Octavian Report: What do you mean by radical uncertainty, from an economic decisionmaking perspective?
Sir Mervyn King: What my co-author John Kay and I mean by radical uncertainty is, in essence, uncertainty that cannot sensibly be quantified.
We've all grown up with the idea that if you are intelligent, you think about uncertainty in terms of probabilities, and there are many people who will try to interpret any kind of future uncertainty in terms of some probability. I think this is a serious mistake and it detracts from good decisionmaking.
Two examples illustrate this very clearly. One is the financial crisis and the other is the COVID-19 crisis we're going through now. In both cases, we knew something. We knew that banking crises could occur. We've seen many in the past. We knew that pandemics could occur. But there was no way that we could have said: “What's the probability that there will be a virus emanating from Wuhan in China in December 2019?”. It didn't make sense to ask that question.
What it made sense to do was to say: “We can't anticipate precisely when or where, but we know that it's quite possible that there will be a virus coming from a country and that will spread to the rest of the world. So what is the right basis for being prepared or ready for this kind of event?” In the financial crisis, I think what you saw very clearly was that people relied on what we call bogus quantification. Recall the famous statement coming out of Goldman Sachs that what we were seeing was 25 standard deviations several days in a row — literally virtually impossible. What we saw was that the model that they had been using was wrong. It just didn't apply. We live in a world which is non-stationary, to use the technical phrase: things keep changing. It's not simply changing in the sense that you toss a coin and you sometimes get heads and sometimes get tails, and you can't tell in advance which you'll get, but you know that on average it'll balance out at 50/50. This was something where you just didn't know what would happen. To pretend that we can quantify it is potentially dangerous because it makes you feel that you can somehow manage these uncertainties in the future by pricing them if they're financial or by making accurate quantitative predictions — when in fact we can't.

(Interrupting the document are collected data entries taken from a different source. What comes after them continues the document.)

/-- The steps of R51 in their order, whatever the form. -/
theorem exec_eq (i : Instr) (s : State) :
    exec i s = andThen (stateChecks i.form s) fun _ => andThen (readSource s i) fun vs =>
      .next (advancePc (insertSource i vs.2 vs.1) i.length) := by
  cases i with
  | pinsrwMmR32 d r imm =>
    simp only [exec, execPinsrwMmR32, sel64_eq_mod]
    rfl
  | pinsrwMmM16 d m imm =>
    simp only [exec, execPinsrwMmM16, sel64_eq_mod, readSource, andThen_assoc]
    rfl
  | pinsrwXmmR32 d r imm =>
    simp only [exec, execPinsrwXmmR32, sel128_eq_mod]
    rfl
  | pinsrwXmmM16 d m imm =>
    simp only [exec, execPinsrwXmmM16, sel128_eq_mod, readSource, andThen_assoc]
    rfl

theorem insertSource_of_mmx {i : Instr} (h : i.form = .mmx) (s : State) (v : Dword) :
    insertSource i s v = writeMm s i.dest (insertWord (readMm s i.dest) v i.word) := by
  simp [insertSource, h]

theorem insertSource_of_xmm {i : Instr} (h : i.form = .xmm) (s : State) (v : Dword) :
    insertSource i s v = writeXmm s i.dest (insertWord (readXmm s i.dest) v i.word) := by
  simp [insertSource, h]

/-! ## Reading the source -/

/-- A register form's source is its register, and reading it changes nothing. -/
theorem readSource_registerInstr (f : Form) (d r : RegNum) (imm : Byte) (s : State) :
    readSource s (f.registerInstr d r imm) = .next (readR32 s r, s) := by
  cases f <;> rfl

/-- A memory form's source is the zero-extended word of its operand. -/
theorem readSource_of_memOperand {i : Instr} {m : MemOperand} (h : i.memOperand = some m) (s : State) :
    readSource s i = andThen (readOperand s m) fun ws => .next (ws.1.zeroExtend 32, ws.2) := by
  cases i <;> cases h <;> rfl

theorem readSource_state_of_no_memOperand {i : Instr} {s : State} {vs : Dword × State} (h : i.memOperand = none)
    (hr : readSource s i = .next vs) : vs.2 = s := by
  cases i <;> cases h <;> cases hr <;> rfl

/-- Reading the source changes nothing but the counter of free values, and that only where a memory form reads oracle bytes. -/
theorem readSource_state {i : Instr} {s : State} {vs : Dword × State} (h : readSource s i = .next vs) :
    ∃ n, vs.2 = takeFree s n ∧ (i.memOperand = none ∨ s.premises.memoryQuiescent = true → n = 0) := by
  cases hm : i.memOperand with
  | none => exact ⟨0, readSource_state_of_no_memOperand hm h, fun _ => rfl⟩
  | some m =>
    rw [readSource_of_memOperand hm] at h
    obtain ⟨ws, hread, hnext⟩ := andThen_eq_next h
    cases hnext
    obtain ⟨pa0, pa1, -, rfl⟩ := ready_of_readOperand hread
    exact ⟨_, loadWord_state s pa0 pa1, by simp⟩

/-- The outcome of a register form: the state checks, then its register inserted. -/
theorem exec_registerInstr (f : Form) (d r : RegNum) (imm : Byte) (s : State) :
    exec (f.registerInstr d r imm) s = andThen (stateChecks f s) fun _ =>
      .next (advancePc (insertSource (f.registerInstr d r imm) s (readR32 s r)) (f.registerInstr d r imm).length) := by
  rw [exec_eq, readSource_registerInstr]
  cases f <;> rfl

/-! ## What a completed instruction has done -/

/-- An instruction that completes passed the state checks, read its source and inserted it; nothing else. -/
theorem exec_eq_next {i : Instr} {s t : State} (h : exec i s = .next t) :
    stateChecks i.form s = .next () ∧ ∃ v n, readSource s i = .next (v, takeFree s n) ∧
      t = advancePc (insertSource i (takeFree s n) v) i.length ∧
      (i.memOperand = none ∨ s.premises.memoryQuiescent = true → n = 0) := by
  rw [exec_eq] at h
  obtain ⟨_, hchecks, h⟩ := andThen_eq_next h
  obtain ⟨⟨v, u⟩, hread, hnext⟩ := andThen_eq_next h
  cases hnext
  obtain ⟨n, rfl, hn⟩ := readSource_state hread
  exact ⟨hchecks, v, n, hread, rfl, hn⟩

/-- What no insertion touches: the launch, the general-purpose registers, the flags, memory and text (R15). -/
theorem sameLaunch_insertSource (i : Instr) (s : State) (n len : Nat) (v : Dword) :
    SameLaunch s (advancePc (insertSource i (takeFree s n) v) len) := by
  cases hf : i.form
  · simp [SameLaunch, insertSource_of_mmx hf]
  · simp [SameLaunch, insertSource_of_xmm hf]

@[simp] theorem insertSource_pc (i : Instr) (s : State) (v : Dword) : (insertSource i s v).pc = s.pc := by
  cases hf : i.form
  · simp [insertSource_of_mmx hf]
  · simp [insertSource_of_xmm hf]

@[simp] theorem insertSource_freeCount (i : Instr) (s : State) (v : Dword) :
    (insertSource i s v).freeCount = s.freeCount := by
  cases hf : i.form
  · simp [insertSource_of_mmx hf]
  · simp [insertSource_of_xmm hf]

namespace SameLaunch

variable {s t : State}

theorem r32_eq (h : SameLaunch s t) : t.r32 = s.r32 := by
  obtain ⟨hr32, -⟩ := h; exact hr32

theorem eflags_eq (h : SameLaunch s t) : t.eflags = s.eflags := by
  obtain ⟨-, heflags, -⟩ := h; exact heflags

theorem mem_eq (h : SameLaunch s t) : t.mem = s.mem := by
  obtain ⟨-, -, -, -, -, -, -, -, -, -, -, -, hmem, -, -⟩ := h; exact hmem

theorem text_eq (h : SameLaunch s t) : t.text = s.text := by
  obtain ⟨-, -, -, -, -, -, -, -, -, -, -, -, -, htext, -⟩ := h; exact htext

end SameLaunch

theorem exec_sameLaunch {i : Instr} {s t : State} (h : exec i s = .next t) : SameLaunch s t := by
  obtain ⟨-, v, n, -, rfl, -⟩ := exec_eq_next h
  exact sameLaunch_insertSource i s n i.length v

theorem exec_pc {i : Instr} {s t : State} (h : exec i s = .next t) : t.pc = s.pc + i.length := by
  obtain ⟨-, v, n, -, rfl, -⟩ := exec_eq_next h
  simp

theorem exec_freeCount {i : Instr} {s t : State} (hi : i.memOperand = none ∨ s.premises.memoryQuiescent = true)
    (h : exec i s = .next t) : t.freeCount = s.freeCount := by
  obtain ⟨-, v, n, -, rfl, hn⟩ := exec_eq_next h
  simp [hn hi]

theorem readMm_insertSource {i : Instr} (hf : i.form = .mmx) (s : State) (v : Dword) (n : RegNum) :
    readMm (insertSource i s v) n = if n = i.dest then insertWord (readMm s i.dest) v i.word else readMm s n := by
  rw [insertSource_of_mmx hf, readMm_writeMm]

theorem readXmm_insertSource {i : Instr} (hf : i.form = .xmm) (s : State) (v : Dword) (n : RegNum) :
    readXmm (insertSource i s v) n = if n = i.dest then insertWord (readXmm s i.dest) v i.word else readXmm s n := by
  rw [insertSource_of_xmm hf, readXmm_writeXmm]

/-- The vector registers after a 64-bit form: the destination alone has changed. -/
theorem exec_vectors_of_mmx {i : Instr} {s t : State} (hf : i.form = .mmx) (h : exec i s = .next t) :
    (∀ n, n ≠ i.dest → readMm t n = readMm s n) ∧ ∀ n, readXmm t n = readXmm s n := by
  obtain ⟨-, v, k, -, rfl, -⟩ := exec_eq_next h
  exact ⟨fun n hn => by simp [readMm_insertSource hf, hn], fun n => by simp [insertSource_of_mmx hf]⟩

/-- The vector registers after a 128-bit form: the destination alone has changed. -/
theorem exec_vectors_of_xmm {i : Instr} {s t : State} (hf : i.form = .xmm) (h : exec i s = .next t) :
    (∀ n, n ≠ i.dest → readXmm t n = readXmm s n) ∧ ∀ n, readMm t n = readMm s n := by
  obtain ⟨-, v, k, -, rfl, -⟩ := exec_eq_next h
  exact ⟨fun n hn => by simp [readXmm_insertSource hf, hn], fun n => by simp [insertSource_of_xmm hf]⟩

/-- What every form leaves unchanged besides the vector registers. -/
theorem exec_frame {i : Instr} {s t : State} (h : exec i s = .next t) :
    (∀ n, readR32 t n = readR32 s n) ∧ SameLaunch s t ∧ (∀ a, readByte t.mem a = readByte s.mem a) ∧
      (i.memOperand = none ∨ s.premises.memoryQuiescent = true → t.freeCount = s.freeCount) := by
  have hsame := exec_sameLaunch h
  exact ⟨fun n => by rw [readR32, readR32, hsame.r32_eq], hsame, fun a => by rw [hsame.mem_eq],
    fun hi => exec_freeCount hi h⟩

/-! ## The insertion, word by word -/

/-- The words of an insertion: the selected one is the source's low word, every other one the destination's (R56). -/
theorem lane_insertWord {w : Nat} (dest : BitVec w) (source : Dword) (sel : Nat) {k : Nat} (hk : 16 * k + 16 ≤ w) :
    lane (insertWord dest source sel) k = if k = sel then lane source 0 else lane dest k := by
  apply BitVec.eq_of_getLsbD_eq
  intro j hj
  rw [getLsbD_lane _ _ _ hj, getLsbD_insertWord _ _ _ _ (by omega)]
  by_cases h : k = sel
  · subst h
    rw [if_pos (by omega), if_pos rfl, getLsbD_lane _ _ _ hj]
    congr 1; omega
  · rw [if_neg (by omega), if_neg h, getLsbD_lane _ _ _ hj]

/-- Of the source, an insertion sees the low word alone. -/
theorem insertWord_congr {w : Nat} (dest : BitVec w) {u v : Dword} (sel : Nat) (h : lane u 0 = lane v 0) :
    insertWord dest u sel = insertWord dest v sel := by
  apply BitVec.eq_of_getLsbD_eq
  intro i hi
  rw [getLsbD_insertWord _ _ _ _ hi, getLsbD_insertWord _ _ _ _ hi]
  split
  case isTrue hin =>
    have hlow : ∀ x : Dword, x.getLsbD (i - 16 * sel) = (lane x 0).getLsbD (i - 16 * sel) := fun x => by
      rw [getLsbD_lane _ _ _ (by omega), Nat.mul_zero, Nat.zero_add]
    rw [hlow u, hlow v, h]
  case isFalse => rfl

/-- The destination's selected word after a 64-bit insertion is the source's low word. -/
theorem lane_insertSource_of_mmx {i : Instr} (hf : i.form = .mmx) (s : State) (v : Dword) :
    lane (readMm (insertSource i s v) i.dest) i.word = lane v 0 := by
  have hword : i.word < 4 := by rw [Instr.word, hf]; exact Nat.mod_lt _ (by decide)
  rw [readMm_insertSource hf, if_pos rfl, lane_insertWord _ _ _ (by omega), if_pos rfl]

/-- The destination's selected word after a 128-bit insertion is the source's low word. -/
theorem lane_insertSource_of_xmm {i : Instr} (hf : i.form = .xmm) (s : State) (v : Dword) :
    lane (readXmm (insertSource i s v) i.dest) i.word = lane v 0 := by
  have hword : i.word < 8 := by rw [Instr.word, hf]; exact Nat.mod_lt _ (by decide)
  rw [readXmm_insertSource hf, if_pos rfl, lane_insertWord _ _ _ (by omega), if_pos rfl]

theorem insertSource_congr (i : Instr) (s : State) {u v : Dword} (h : lane u 0 = lane v 0) :
    insertSource i s u = insertSource i s v := by
  cases hf : i.form
  · rw [insertSource_of_mmx hf, insertSource_of_mmx hf, insertWord_congr _ _ h]
  · rw [insertSource_of_xmm hf, insertSource_of_xmm hf, insertWord_congr _ _ h]

/-! ## Where a fault is reported -/

theorem memRead_fault_pc {s : State} {seg : Seg} {ea : Nat} {e : Exception} {code : Option FaultCode} {pc : Nat}
    (h : memRead s seg ea = .fault (.exception e code pc)) : pc = s.pc := by
  rcases memRead_cases s seg ea with
    ⟨r, -, h'⟩ | ⟨-, e, -, h'⟩ | ⟨-, -, ⟨c, -, h'⟩ | ⟨-, h'⟩ | ⟨pa0, pa1, -, h'⟩⟩ <;>
    rw [h'] at h <;> cases h <;> rfl

theorem readSource_fault_pc {i : Instr} {s : State} {e : Exception} {code : Option FaultCode} {pc : Nat}
    (h : readSource s i = .fault (.exception e code pc)) : pc = s.pc := by
  cases hm : i.memOperand with
  | none => cases i <;> cases hm <;> cases h
  | some m =>
    rw [readSource_of_memOperand hm] at h
    obtain h | ⟨ws, -, h⟩ := andThen_eq_fault h
    · exact memRead_fault_pc h
    · cases h

theorem stateChecks_fault_pc {f : Form} {s : State} {e : Exception} {code : Option FaultCode} {pc : Nat}
    (h : stateChecks f s = .fault (.exception e code pc)) : pc = s.pc := by
  obtain ⟨h', -⟩ | ⟨e', -, h'⟩ := stateChecks_cases f s <;> rw [h'] at h <;> cases h
  rfl

theorem exec_fault_pc {i : Instr} {s : State} {e : Exception} {code : Option FaultCode} {pc : Nat}
    (h : exec i s = .fault (.exception e code pc)) : pc = s.pc := by
  rw [exec_eq] at h
  obtain h | ⟨-, -, h⟩ := andThen_eq_fault h
  · exact stateChecks_fault_pc h
  · obtain h | ⟨vs, -, h⟩ := andThen_eq_fault h
    · exact readSource_fault_pc h
    · cases h

end Sys2Proof.Machine
end

section
/-! # Changes of the state that an instruction does not see -/

namespace Sys2Proof.Machine

open Sys2Proof

theorem mapNext_eq_andThen (g : State → State) (x : Result State) : mapNext g x = andThen x fun t => .next (g t) := by
  cases x <;> rfl

/-- The address of an operand depends on the general-purpose registers alone. -/
theorem operandAddress_congr {s s' : State} (h : s'.r32 = s.r32) (m : MemOperand) :
    operandAddress s' m = operandAddress s m := by
  have hread : readR32 s' = readR32 s := funext fun n => by rw [readR32, readR32, h]
  have hidx : scaledIndex s' = scaledIndex s := by funext scale index; rw [scaledIndex, scaledIndex, hread]
  have hlow : low16 s' = low16 s := funext fun n => by rw [low16, low16, hread]
  have hbase : base16 s' = base16 s := funext fun rm => by rw [base16, base16, hlow]
  rcases m with m | m <;> cases m <;> simp [operandAddress, address32, address16, hread, hidx, hbase]

/-- A change `g` that the checks of the read do not see, and the load keeps, carries over to the outcome of the read. -/
theorem memRead_commutes {g : State → State} {s : State} {seg : Seg} {ea : Nat}
    (hr : operandRefusal (g s) seg = operandRefusal s seg) (hl : limitException (g s) seg ea = limitException s seg ea)
    (ht : translateOperand (g s) seg ea = translateOperand s seg ea) (hpc : (g s).pc = s.pc)
    (hload : ∀ pa0 pa1, translateOperand s seg ea = .physical pa0 pa1 →
      loadWord (g s) pa0 pa1 = ((loadWord s pa0 pa1).1, g (loadWord s pa0 pa1).2)) :
    memRead (g s) seg ea = andThen (memRead s seg ea) fun ws => .next (ws.1, g ws.2) := by
  unfold memRead raise
  rw [hr, hl, ht, hpc]
  cases operandRefusal s seg with
  | some r => rfl
  | none =>
    cases limitException s seg ea with
    | some e => rfl
    | none =>
      cases htgt : translateOperand s seg ea with
      | pageFault code => rfl
      | device => rfl
      | physical pa0 pa1 => simp only [hload pa0 pa1 htgt, andThen]

/-- A change `g` that the state checks and the source do not see, and the insertion keeps, carries over to the outcome. -/
theorem exec_commutes {g : State → State} {i : Instr} {s : State}
    (hchecks : stateChecks i.form (g s) = stateChecks i.form s) (hr32 : (g s).r32 = s.r32)
    (hread : ∀ m, i.memOperand = some m →
      readOperand (g s) m = andThen (readOperand s m) fun ws => .next (ws.1, g ws.2))
    (hinsert : ∀ u v, advancePc (insertSource i (g u) v) i.length = g (advancePc (insertSource i u v) i.length)) :
    exec i (g s) = mapNext g (exec i s) := by
  have hsource : readSource (g s) i = andThen (readSource s i) fun vs => .next (vs.1, g vs.2) := by
    cases hm : i.memOperand with
    | none => cases i <;> cases hm <;> simp [readSource, andThen, readR32, hr32]
    | some m =>
      rw [readSource_of_memOperand hm, readSource_of_memOperand hm, hread m hm]
      simp only [andThen_assoc, andThen_next]
  rw [exec_eq, exec_eq, hchecks, hsource]
  simp only [mapNext_eq_andThen, andThen_assoc, andThen_next, hinsert]

end Sys2Proof.Machine
end

section
/-! # The statements of the state family (spec/10_state.md) -/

OR: Once the virus is under control, do you think that there will be a strong snapback or do you think there's been permanent damage done to the economy in the Western world?
King: There are two parts to an answer to that question. The first one is getting the virus under control. I'm not sure that we ever will until we have a vaccine. Of course the risk of relaxing the restrictions too early is that you then get a second wave of infections (something there is already evidence of). This is the great challenge, which is to find a way essentially of flattening the peak of critical cases and deaths that place an enormous burden on our health services. By doing that, you are going to be pushing many of these cases out into the future that may have real benefits in terms of spreading the burden on health services and improving the quality of care delivered to those patients who need critical care. It doesn't in itself guarantee that you reduce significantly the total number of deaths or cases. To some extent, until we get a vaccine, we are always going to be in a position of trying to juggle the extent to which we use lockdowns to prevent the further spread of the virus against the enormous damage which the lockdown is doing, not just to incomes and output in the economy, but to people's wellbeing and health.
If you try to constrain people to stay indoors all the time, you are going to be doing great incidental damage, and by shutting schools and universities we have done damage to the younger generation. That's the first known dimension of all this. I think that we can't necessarily talk in terms of controlling the virus, but I do think that it would be sensible for governments to think about explaining carefully how they think about an exit strategy. They shouldn't give timescales where we don't know what the timescale is.
This is why this episode is an example of radical uncertainty. The models give us a good feel for the shape of the epidemic, and they actually are very helpful in telling us what data we should be trying to discover now. I think that the government is going to have to balance these considerations by making what essentially will be pragmatic judgments. The science will not tell us exactly when we should relax the restrictions. It will be gradual, I think.
I think there's a lot to be said for trying to allow those groups for which the virus is much less serious, like younger people, to be able to escape from the lockdown and go about their normal work and resume schools. That will be the first step in order to try to protect the really vulnerable groups, the elderly and people with existing health conditions. But the fact that we can't easily quantify this, the fact that we can't predict the date when the lockdown will end, is not a good reason for governments to say nothing. I think they would be better off saying: this is what we know and this is what we don't know. This is going to be our strategy towards the exit. I can't tell you today when that will be, but these are the criteria we will use. This is how we are thinking of implementing the exit strategy. The only way to get people to follow medical advice is to persuade them that governments are being honest about it and are being absolutely straightforward in saying what they know and what they don't know.